● WHAT IS NEEDED
After locating the line that contains "[.wrote 0x27 0x0C, .hold" in the data below, set down exactly that line and each one after it through the line that contains "theorem test_cmd : bytes", and nothing more.

DATA FOR REVIEW START

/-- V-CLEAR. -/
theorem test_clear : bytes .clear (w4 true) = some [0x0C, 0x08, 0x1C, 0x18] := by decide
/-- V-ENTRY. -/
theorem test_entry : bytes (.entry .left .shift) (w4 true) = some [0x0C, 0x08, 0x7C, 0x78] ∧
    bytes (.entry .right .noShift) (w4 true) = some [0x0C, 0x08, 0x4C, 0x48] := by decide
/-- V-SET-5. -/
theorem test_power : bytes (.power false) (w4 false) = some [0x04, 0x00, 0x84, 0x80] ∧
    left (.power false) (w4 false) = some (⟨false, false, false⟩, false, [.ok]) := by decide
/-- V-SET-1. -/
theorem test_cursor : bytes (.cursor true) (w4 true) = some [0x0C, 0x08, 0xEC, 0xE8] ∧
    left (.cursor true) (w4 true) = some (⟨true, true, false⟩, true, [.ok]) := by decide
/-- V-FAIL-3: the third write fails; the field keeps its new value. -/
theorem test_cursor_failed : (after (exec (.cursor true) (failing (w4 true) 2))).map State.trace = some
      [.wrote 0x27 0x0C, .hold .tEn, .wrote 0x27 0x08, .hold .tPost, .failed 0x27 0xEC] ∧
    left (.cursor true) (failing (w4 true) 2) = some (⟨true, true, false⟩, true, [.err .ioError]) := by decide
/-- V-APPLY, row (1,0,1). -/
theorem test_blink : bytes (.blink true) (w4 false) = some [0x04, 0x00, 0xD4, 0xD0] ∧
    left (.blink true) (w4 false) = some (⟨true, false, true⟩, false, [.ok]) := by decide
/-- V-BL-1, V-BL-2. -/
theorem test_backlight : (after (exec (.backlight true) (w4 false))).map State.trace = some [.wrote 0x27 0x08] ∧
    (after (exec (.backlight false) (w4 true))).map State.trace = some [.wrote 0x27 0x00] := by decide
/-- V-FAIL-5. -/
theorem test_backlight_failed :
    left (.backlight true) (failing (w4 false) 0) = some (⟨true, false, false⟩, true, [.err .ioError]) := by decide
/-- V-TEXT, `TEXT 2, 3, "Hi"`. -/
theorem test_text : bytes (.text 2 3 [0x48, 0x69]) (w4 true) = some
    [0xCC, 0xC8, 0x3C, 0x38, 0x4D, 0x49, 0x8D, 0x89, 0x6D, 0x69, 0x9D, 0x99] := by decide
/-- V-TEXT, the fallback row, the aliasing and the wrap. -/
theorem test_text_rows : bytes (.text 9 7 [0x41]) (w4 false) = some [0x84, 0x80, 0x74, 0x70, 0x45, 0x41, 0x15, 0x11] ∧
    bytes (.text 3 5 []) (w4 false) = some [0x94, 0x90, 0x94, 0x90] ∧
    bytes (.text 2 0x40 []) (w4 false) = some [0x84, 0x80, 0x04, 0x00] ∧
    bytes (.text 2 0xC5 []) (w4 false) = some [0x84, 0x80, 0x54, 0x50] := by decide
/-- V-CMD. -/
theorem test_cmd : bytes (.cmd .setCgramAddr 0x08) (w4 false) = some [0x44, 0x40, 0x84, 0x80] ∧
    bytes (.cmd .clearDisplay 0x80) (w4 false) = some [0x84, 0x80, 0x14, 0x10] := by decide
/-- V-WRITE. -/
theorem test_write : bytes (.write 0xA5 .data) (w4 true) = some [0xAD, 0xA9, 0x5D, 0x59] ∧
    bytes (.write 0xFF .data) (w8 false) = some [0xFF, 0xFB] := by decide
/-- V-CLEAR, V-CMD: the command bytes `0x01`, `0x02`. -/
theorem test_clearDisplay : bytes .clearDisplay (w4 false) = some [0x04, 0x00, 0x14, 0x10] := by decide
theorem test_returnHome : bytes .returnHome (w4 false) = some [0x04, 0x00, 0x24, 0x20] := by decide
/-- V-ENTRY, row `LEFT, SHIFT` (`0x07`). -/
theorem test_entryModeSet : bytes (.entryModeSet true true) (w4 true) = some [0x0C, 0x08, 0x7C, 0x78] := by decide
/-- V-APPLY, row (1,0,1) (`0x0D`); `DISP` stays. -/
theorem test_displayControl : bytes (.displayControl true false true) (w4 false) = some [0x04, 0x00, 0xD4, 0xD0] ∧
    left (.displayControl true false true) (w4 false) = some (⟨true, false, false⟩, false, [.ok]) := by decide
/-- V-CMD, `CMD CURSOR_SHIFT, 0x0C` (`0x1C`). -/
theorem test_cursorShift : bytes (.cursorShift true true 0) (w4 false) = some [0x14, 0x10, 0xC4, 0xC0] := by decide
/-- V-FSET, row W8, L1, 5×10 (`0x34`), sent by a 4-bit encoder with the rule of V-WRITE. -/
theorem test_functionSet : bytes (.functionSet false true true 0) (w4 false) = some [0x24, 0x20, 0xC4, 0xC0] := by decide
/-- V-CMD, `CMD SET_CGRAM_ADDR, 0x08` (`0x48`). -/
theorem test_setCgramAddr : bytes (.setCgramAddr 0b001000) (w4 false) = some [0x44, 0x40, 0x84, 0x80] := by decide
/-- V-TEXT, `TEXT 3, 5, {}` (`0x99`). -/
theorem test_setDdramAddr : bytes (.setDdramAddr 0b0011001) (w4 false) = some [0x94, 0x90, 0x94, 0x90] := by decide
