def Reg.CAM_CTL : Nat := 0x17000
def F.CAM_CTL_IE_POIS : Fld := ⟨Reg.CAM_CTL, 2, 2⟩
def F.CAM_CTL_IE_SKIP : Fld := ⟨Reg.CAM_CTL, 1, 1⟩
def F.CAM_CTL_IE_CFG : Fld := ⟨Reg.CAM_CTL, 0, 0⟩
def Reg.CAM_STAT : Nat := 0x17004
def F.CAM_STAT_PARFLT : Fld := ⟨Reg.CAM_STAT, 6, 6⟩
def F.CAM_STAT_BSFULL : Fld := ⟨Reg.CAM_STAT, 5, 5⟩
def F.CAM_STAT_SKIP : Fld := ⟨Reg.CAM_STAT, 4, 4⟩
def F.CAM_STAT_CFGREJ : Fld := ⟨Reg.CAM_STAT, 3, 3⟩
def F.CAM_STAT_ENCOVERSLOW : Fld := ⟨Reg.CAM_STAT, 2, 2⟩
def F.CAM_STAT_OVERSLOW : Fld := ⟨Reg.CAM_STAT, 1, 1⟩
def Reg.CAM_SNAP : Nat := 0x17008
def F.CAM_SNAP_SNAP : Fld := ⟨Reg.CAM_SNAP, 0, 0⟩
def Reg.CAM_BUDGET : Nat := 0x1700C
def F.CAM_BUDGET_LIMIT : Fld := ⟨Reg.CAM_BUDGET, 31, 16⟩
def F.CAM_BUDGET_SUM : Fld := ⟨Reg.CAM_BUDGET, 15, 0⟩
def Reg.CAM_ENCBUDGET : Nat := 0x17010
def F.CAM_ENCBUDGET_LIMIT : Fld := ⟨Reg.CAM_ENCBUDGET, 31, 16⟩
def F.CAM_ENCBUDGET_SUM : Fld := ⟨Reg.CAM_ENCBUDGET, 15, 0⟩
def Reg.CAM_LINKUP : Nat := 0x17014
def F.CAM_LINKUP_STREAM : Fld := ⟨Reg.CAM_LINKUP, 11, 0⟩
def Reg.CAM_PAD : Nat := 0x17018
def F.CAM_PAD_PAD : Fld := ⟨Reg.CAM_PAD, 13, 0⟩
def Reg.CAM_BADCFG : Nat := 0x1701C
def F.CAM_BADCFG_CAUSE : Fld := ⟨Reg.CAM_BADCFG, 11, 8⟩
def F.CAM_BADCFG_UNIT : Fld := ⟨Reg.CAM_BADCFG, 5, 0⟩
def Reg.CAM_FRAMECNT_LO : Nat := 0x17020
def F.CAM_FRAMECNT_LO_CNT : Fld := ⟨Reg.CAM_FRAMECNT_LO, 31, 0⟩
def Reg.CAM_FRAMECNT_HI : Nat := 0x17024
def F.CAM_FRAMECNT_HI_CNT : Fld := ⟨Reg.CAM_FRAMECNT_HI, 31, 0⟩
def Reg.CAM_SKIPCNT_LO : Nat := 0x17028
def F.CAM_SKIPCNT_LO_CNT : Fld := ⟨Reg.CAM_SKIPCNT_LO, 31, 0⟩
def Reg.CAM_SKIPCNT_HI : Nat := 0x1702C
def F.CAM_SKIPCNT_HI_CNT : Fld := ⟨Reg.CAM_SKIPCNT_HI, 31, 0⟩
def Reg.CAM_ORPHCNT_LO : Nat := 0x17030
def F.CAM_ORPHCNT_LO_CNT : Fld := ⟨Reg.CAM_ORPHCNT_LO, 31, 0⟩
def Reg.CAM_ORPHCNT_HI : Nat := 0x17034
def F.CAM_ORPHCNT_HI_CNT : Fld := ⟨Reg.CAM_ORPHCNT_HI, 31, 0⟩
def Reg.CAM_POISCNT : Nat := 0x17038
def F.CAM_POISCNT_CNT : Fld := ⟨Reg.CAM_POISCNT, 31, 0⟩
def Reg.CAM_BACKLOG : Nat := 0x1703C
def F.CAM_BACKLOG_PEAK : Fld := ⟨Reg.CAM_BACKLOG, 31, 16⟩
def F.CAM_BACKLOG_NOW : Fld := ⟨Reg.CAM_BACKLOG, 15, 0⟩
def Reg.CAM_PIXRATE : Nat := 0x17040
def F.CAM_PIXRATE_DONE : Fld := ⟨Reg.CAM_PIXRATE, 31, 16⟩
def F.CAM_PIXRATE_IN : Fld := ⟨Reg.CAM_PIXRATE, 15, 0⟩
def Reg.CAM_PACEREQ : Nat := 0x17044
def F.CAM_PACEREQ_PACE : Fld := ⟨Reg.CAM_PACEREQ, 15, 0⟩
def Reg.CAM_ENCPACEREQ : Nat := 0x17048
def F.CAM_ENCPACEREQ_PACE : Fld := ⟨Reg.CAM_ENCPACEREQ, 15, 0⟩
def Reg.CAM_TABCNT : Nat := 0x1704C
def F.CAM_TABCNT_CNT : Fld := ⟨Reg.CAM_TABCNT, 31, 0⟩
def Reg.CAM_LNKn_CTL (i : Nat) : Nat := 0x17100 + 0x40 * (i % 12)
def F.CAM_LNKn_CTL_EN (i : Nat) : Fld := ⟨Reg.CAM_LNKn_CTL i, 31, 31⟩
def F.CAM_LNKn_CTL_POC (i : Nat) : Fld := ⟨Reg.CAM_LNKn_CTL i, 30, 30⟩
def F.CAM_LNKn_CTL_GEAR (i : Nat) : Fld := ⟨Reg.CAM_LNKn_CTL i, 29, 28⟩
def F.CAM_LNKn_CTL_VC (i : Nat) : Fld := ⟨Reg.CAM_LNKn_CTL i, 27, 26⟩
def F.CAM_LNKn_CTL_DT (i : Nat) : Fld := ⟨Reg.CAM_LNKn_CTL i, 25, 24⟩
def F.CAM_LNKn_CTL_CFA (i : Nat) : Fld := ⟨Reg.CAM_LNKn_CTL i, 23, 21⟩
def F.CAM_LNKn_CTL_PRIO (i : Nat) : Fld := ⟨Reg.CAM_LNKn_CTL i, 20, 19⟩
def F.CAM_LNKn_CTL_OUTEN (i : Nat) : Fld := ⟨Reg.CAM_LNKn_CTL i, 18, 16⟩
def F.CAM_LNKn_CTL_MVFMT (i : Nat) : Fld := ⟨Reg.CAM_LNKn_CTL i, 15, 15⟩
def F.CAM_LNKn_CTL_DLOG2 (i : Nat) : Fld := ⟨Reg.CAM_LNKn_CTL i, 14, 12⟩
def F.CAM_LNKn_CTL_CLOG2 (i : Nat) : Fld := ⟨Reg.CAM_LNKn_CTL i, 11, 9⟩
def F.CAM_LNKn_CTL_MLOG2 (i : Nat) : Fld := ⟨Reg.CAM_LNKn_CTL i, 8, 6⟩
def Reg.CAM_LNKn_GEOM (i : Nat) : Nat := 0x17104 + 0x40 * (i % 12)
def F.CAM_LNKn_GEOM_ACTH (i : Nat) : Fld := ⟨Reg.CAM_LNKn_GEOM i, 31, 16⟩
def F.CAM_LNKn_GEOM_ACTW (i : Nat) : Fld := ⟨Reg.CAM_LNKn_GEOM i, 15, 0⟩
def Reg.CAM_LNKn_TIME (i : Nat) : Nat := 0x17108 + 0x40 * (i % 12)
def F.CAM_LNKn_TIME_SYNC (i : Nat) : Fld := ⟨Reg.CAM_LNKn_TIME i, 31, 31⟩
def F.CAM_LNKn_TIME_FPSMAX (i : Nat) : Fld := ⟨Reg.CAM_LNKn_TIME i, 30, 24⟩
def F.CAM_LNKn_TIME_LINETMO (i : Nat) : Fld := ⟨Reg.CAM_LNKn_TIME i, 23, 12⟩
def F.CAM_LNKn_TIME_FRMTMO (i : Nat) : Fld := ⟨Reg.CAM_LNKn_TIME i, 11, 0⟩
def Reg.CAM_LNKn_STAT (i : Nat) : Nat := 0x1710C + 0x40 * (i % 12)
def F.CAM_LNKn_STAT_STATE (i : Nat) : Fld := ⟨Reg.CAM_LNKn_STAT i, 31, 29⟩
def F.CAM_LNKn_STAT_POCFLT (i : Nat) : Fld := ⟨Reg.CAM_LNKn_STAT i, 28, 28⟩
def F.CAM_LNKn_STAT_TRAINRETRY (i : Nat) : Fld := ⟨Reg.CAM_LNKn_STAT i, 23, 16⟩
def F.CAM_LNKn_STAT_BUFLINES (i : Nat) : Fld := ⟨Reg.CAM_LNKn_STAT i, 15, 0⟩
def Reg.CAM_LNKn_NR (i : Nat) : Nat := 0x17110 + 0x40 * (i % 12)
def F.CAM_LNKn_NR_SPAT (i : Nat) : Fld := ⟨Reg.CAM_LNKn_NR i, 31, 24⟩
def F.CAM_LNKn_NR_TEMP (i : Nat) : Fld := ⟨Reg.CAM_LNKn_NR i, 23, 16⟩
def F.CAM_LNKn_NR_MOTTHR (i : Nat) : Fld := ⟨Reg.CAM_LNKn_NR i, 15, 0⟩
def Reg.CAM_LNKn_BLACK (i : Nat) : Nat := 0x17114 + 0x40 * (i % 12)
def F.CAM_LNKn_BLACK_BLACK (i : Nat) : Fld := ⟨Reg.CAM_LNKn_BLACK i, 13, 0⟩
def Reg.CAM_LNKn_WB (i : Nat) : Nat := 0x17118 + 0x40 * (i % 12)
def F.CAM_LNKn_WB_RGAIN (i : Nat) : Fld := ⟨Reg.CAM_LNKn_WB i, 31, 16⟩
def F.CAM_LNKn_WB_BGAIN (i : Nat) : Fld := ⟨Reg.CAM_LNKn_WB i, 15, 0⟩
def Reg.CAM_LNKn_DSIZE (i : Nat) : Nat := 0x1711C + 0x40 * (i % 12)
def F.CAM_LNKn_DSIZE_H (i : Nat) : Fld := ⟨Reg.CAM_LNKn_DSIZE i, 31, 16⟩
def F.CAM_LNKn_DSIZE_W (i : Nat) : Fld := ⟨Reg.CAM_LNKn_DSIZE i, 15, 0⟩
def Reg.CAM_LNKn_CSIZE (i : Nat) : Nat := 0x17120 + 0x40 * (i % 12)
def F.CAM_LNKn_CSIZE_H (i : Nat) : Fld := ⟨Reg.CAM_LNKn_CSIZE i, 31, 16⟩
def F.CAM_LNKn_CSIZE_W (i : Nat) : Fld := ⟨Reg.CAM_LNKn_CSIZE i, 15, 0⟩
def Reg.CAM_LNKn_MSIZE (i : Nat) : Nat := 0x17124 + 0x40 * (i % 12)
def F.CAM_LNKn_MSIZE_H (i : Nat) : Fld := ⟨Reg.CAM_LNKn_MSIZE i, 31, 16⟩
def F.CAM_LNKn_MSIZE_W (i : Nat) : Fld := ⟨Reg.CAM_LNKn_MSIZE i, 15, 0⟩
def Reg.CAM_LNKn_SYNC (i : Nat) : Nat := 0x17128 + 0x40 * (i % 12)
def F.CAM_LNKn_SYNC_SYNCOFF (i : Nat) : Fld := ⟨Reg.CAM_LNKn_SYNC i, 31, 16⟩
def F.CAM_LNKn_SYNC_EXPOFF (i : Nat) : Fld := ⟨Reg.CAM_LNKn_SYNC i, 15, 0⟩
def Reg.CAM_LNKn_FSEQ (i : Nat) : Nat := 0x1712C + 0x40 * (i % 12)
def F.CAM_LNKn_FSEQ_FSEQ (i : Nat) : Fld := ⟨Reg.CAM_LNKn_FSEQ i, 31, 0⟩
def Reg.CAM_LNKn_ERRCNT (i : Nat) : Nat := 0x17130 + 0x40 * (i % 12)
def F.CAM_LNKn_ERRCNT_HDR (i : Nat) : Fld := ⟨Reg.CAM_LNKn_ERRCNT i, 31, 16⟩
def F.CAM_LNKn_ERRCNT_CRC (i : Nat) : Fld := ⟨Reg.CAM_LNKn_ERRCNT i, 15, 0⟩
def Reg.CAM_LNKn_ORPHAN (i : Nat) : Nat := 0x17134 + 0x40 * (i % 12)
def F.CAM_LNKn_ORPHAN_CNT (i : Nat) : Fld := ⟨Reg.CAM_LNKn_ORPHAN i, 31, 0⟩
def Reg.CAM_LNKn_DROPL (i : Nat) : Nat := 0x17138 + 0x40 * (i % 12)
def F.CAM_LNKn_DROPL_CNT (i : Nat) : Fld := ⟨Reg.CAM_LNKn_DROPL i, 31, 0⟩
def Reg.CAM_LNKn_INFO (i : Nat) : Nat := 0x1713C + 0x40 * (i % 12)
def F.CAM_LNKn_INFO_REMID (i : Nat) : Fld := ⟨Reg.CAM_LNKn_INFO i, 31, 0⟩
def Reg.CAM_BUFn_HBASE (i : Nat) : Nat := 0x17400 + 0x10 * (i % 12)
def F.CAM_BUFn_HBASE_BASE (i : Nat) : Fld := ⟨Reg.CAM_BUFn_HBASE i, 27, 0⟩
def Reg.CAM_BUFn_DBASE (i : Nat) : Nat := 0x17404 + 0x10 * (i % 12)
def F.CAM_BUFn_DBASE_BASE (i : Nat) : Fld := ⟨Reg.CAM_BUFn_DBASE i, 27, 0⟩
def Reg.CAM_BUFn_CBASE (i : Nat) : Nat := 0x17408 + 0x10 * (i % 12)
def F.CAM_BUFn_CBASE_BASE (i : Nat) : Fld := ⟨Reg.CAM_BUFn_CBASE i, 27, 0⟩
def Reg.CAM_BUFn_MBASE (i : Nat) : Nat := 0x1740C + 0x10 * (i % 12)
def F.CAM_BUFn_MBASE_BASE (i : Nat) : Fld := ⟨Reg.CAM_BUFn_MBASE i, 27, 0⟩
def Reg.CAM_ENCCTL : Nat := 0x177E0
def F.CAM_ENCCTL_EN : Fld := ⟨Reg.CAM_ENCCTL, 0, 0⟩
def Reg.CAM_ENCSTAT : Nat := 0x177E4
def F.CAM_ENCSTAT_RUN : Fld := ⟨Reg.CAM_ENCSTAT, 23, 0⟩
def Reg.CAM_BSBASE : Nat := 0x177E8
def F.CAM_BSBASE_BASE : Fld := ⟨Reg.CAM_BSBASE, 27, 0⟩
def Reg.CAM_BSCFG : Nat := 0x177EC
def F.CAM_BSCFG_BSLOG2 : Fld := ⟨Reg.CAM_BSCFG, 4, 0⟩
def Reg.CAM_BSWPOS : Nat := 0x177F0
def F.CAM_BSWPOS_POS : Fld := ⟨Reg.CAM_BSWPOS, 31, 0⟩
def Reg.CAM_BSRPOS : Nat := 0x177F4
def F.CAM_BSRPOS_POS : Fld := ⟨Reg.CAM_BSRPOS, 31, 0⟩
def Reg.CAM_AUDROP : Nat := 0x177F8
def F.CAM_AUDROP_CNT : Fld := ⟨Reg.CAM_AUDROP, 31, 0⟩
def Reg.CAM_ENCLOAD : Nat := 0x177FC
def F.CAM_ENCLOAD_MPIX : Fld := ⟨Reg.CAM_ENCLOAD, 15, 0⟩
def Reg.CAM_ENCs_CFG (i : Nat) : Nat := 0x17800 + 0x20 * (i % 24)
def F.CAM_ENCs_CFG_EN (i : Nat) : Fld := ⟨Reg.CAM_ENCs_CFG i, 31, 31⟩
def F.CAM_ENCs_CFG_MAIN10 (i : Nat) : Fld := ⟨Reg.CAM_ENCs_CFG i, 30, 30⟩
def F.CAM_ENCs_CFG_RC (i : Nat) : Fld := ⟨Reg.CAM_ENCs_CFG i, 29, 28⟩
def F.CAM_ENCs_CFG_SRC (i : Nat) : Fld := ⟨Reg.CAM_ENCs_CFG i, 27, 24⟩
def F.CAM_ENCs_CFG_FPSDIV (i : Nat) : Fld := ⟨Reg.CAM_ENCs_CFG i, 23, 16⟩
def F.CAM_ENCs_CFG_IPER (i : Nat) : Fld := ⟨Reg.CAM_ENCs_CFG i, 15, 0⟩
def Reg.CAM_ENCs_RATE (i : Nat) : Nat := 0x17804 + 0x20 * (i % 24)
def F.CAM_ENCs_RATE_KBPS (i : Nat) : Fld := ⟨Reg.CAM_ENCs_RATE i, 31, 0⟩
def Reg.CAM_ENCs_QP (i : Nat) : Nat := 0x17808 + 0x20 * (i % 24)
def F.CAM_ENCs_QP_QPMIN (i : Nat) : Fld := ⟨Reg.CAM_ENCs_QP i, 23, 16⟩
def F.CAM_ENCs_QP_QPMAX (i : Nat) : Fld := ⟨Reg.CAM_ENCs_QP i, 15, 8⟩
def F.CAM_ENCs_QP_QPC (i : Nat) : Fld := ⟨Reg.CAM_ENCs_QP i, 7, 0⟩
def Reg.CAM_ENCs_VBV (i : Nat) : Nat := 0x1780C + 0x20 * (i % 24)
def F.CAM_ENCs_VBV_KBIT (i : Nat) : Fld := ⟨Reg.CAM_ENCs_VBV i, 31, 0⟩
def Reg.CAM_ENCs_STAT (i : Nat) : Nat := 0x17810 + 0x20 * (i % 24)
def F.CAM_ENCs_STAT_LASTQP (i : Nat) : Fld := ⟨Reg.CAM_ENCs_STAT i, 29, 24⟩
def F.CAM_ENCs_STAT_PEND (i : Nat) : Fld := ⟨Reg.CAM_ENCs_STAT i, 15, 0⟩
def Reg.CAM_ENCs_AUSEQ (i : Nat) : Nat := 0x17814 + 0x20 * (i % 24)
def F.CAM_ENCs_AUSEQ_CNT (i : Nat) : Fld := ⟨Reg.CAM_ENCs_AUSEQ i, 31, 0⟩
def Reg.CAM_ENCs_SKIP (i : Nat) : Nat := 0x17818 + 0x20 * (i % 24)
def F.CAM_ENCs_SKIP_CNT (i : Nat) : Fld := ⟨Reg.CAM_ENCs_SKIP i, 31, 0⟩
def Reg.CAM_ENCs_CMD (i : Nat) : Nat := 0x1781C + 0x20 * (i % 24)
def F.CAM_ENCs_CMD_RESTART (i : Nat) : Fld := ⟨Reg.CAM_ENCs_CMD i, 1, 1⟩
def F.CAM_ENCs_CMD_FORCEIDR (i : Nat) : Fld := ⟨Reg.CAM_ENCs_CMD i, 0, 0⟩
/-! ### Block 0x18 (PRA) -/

DATA FOR REVIEW END

● RESPONSE
      [.wrote 0x27 0x0C, .hold .tEn, .wrote 0x27 0x08, .hold .tPost, .failed 0x27 0xEC] ∧
    left (.cursor true) (failing (w4 true) 2) = some (⟨true, true, false⟩, true, [.err .ioError]) := by decide
/-- V-APPLY, row (1,0,1). -/
theorem test_blink : bytes (.blink true) (w4 false) = some [0x04, 0x00, 0xD4, 0xD0] ∧
    left (.blink true) (w4 false) = some (⟨true, false, true⟩, false, [.ok]) := by decide
/-- V-BL-1, V-BL-2. -/
theorem test_backlight : (after (exec (.backlight true) (w4 false))).map State.trace = some [.wrote 0x27 0x08] ∧
    (after (exec (.backlight false) (w4 true))).map State.trace = some [.wrote 0x27 0x00] := by decide
/-- V-FAIL-5. -/
theorem test_backlight_failed :
    left (.backlight true) (failing (w4 false) 0) = some (⟨true, false, false⟩, true, [.err .ioError]) := by decide
/-- V-TEXT, `TEXT 2, 3, "Hi"`. -/
theorem test_text : bytes (.text 2 3 [0x48, 0x69]) (w4 true) = some
    [0xCC, 0xC8, 0x3C, 0x38, 0x4D, 0x49, 0x8D, 0x89, 0x6D, 0x69, 0x9D, 0x99] := by decide
/-- V-TEXT, the fallback row, the aliasing and the wrap. -/
theorem test_text_rows : bytes (.text 9 7 [0x41]) (w4 false) = some [0x84, 0x80, 0x74, 0x70, 0x45, 0x41, 0x15, 0x11] ∧
    bytes (.text 3 5 []) (w4 false) = some [0x94, 0x90, 0x94, 0x90] ∧
    bytes (.text 2 0x40 []) (w4 false) = some [0x84, 0x80, 0x04, 0x00] ∧
    bytes (.text 2 0xC5 []) (w4 false) = some [0x84, 0x80, 0x54, 0x50] := by decide
/-- V-CMD. -/
theorem test_cmd : bytes (.cmd .setCgramAddr 0x08) (w4 false) = some [0x44, 0x40, 0x84, 0x80] ∧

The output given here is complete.